▸ **EXCERPTED DATA**
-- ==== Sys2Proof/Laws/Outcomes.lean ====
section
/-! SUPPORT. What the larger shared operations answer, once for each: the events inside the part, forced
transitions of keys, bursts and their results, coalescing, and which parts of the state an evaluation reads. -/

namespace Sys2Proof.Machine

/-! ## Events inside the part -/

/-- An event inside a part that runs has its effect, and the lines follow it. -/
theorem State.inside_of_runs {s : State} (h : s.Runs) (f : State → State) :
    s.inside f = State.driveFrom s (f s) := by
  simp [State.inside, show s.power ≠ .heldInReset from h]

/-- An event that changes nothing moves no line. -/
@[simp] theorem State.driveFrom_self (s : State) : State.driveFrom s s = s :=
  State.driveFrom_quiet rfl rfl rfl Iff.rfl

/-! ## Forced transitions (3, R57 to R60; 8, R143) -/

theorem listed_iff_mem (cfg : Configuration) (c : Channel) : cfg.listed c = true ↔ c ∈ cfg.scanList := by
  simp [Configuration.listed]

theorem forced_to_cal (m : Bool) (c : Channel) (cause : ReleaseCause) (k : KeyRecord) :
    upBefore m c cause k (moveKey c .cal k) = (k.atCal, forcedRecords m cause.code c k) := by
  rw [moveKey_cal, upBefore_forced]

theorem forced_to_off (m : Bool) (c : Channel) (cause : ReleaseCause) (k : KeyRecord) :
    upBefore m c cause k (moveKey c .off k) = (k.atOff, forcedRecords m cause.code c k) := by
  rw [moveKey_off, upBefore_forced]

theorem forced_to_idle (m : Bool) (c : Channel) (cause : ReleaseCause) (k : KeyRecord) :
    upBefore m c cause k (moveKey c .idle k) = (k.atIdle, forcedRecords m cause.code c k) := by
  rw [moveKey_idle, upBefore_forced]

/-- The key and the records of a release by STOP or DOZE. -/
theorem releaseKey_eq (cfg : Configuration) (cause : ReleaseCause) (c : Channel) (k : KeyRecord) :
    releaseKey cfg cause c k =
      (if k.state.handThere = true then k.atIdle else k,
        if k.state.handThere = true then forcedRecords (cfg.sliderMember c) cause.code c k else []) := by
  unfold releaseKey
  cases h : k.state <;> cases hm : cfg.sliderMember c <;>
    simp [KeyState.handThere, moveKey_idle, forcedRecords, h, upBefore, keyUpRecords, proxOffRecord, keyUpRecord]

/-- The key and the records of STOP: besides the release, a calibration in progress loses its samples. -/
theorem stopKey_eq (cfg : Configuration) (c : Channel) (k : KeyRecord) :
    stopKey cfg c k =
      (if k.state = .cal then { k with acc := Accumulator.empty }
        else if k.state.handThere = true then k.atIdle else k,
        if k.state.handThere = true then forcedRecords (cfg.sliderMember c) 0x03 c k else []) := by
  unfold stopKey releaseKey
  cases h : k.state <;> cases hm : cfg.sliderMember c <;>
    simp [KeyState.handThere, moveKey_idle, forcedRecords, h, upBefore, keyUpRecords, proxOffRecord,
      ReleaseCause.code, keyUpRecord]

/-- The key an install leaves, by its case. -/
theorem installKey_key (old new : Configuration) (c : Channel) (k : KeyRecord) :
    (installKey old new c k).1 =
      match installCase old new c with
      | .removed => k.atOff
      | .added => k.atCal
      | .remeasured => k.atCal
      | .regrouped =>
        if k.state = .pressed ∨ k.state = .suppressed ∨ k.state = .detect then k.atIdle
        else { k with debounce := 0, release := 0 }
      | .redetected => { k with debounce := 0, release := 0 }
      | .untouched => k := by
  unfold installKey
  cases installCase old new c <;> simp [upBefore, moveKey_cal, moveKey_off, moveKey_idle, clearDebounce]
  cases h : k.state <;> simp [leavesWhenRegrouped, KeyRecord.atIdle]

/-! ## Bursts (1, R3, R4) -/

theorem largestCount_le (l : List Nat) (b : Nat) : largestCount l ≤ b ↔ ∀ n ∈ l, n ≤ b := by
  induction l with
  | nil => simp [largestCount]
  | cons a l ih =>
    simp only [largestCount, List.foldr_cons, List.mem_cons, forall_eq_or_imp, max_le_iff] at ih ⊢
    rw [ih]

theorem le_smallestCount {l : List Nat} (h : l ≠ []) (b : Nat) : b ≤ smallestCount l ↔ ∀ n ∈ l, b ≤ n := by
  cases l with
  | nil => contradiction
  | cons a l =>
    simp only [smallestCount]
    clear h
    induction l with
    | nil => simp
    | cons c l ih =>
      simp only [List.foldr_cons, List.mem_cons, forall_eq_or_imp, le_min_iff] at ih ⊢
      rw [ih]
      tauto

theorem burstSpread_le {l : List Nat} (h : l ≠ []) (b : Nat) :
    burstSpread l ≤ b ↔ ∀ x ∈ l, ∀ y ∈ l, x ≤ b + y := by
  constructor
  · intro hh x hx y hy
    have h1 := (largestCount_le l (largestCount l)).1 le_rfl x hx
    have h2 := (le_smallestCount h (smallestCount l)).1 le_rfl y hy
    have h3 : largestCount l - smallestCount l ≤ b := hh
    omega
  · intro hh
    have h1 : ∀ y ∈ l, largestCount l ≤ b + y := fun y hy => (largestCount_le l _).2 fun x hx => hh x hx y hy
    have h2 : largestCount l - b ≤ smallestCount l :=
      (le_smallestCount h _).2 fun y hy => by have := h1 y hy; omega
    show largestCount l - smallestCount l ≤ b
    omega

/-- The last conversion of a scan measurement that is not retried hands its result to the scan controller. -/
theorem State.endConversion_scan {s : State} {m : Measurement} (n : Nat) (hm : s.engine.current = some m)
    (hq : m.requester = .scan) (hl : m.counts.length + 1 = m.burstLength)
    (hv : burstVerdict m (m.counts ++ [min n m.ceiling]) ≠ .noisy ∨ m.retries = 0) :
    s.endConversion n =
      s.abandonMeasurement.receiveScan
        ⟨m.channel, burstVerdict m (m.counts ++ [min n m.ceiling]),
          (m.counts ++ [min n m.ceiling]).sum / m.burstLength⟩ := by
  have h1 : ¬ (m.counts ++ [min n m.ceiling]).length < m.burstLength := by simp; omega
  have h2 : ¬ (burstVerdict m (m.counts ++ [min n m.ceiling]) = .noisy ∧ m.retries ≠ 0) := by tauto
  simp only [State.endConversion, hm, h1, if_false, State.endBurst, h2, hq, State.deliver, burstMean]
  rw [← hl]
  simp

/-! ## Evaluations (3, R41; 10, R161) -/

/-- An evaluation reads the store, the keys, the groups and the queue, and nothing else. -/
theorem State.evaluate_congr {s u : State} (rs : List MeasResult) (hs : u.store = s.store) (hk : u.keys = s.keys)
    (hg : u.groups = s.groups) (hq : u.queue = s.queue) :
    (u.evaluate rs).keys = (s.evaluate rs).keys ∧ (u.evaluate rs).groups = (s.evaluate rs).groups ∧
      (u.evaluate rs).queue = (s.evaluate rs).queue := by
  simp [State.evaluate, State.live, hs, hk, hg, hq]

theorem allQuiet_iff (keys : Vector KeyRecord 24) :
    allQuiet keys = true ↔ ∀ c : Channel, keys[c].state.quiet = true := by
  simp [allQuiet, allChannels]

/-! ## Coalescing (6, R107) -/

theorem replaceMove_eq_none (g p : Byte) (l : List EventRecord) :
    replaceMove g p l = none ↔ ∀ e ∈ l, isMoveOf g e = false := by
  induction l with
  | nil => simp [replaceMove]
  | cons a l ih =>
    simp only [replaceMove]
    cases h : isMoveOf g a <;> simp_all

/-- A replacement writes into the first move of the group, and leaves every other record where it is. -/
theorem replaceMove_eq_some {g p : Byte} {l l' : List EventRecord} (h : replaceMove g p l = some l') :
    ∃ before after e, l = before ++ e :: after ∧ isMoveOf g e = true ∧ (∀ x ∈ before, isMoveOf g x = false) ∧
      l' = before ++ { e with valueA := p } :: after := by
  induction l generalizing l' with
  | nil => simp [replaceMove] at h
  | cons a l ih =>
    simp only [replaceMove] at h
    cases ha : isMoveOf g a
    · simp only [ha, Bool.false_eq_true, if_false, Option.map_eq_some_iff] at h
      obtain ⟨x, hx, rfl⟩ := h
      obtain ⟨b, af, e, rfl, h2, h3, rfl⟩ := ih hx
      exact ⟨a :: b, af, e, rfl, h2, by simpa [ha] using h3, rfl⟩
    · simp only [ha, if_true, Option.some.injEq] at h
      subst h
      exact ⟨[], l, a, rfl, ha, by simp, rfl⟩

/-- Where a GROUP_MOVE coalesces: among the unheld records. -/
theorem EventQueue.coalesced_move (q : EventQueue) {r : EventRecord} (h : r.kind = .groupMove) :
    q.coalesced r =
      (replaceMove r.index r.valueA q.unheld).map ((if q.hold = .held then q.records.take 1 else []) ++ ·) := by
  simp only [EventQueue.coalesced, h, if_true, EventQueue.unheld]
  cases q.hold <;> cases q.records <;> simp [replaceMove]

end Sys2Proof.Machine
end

▸ **PROBLEM DETAILS**
Would you retype the lines above from the one with "s.engine.current = some m)" down to the one with "(hq : m.requester", word for word, both ends included and no other lines?

▸ **EXPECTED ANSWER**
theorem State.endConversion_scan {s : State} {m : Measurement} (n : Nat) (hm : s.engine.current = some m)
    (hq : m.requester = .scan) (hl : m.counts.length + 1 = m.burstLength)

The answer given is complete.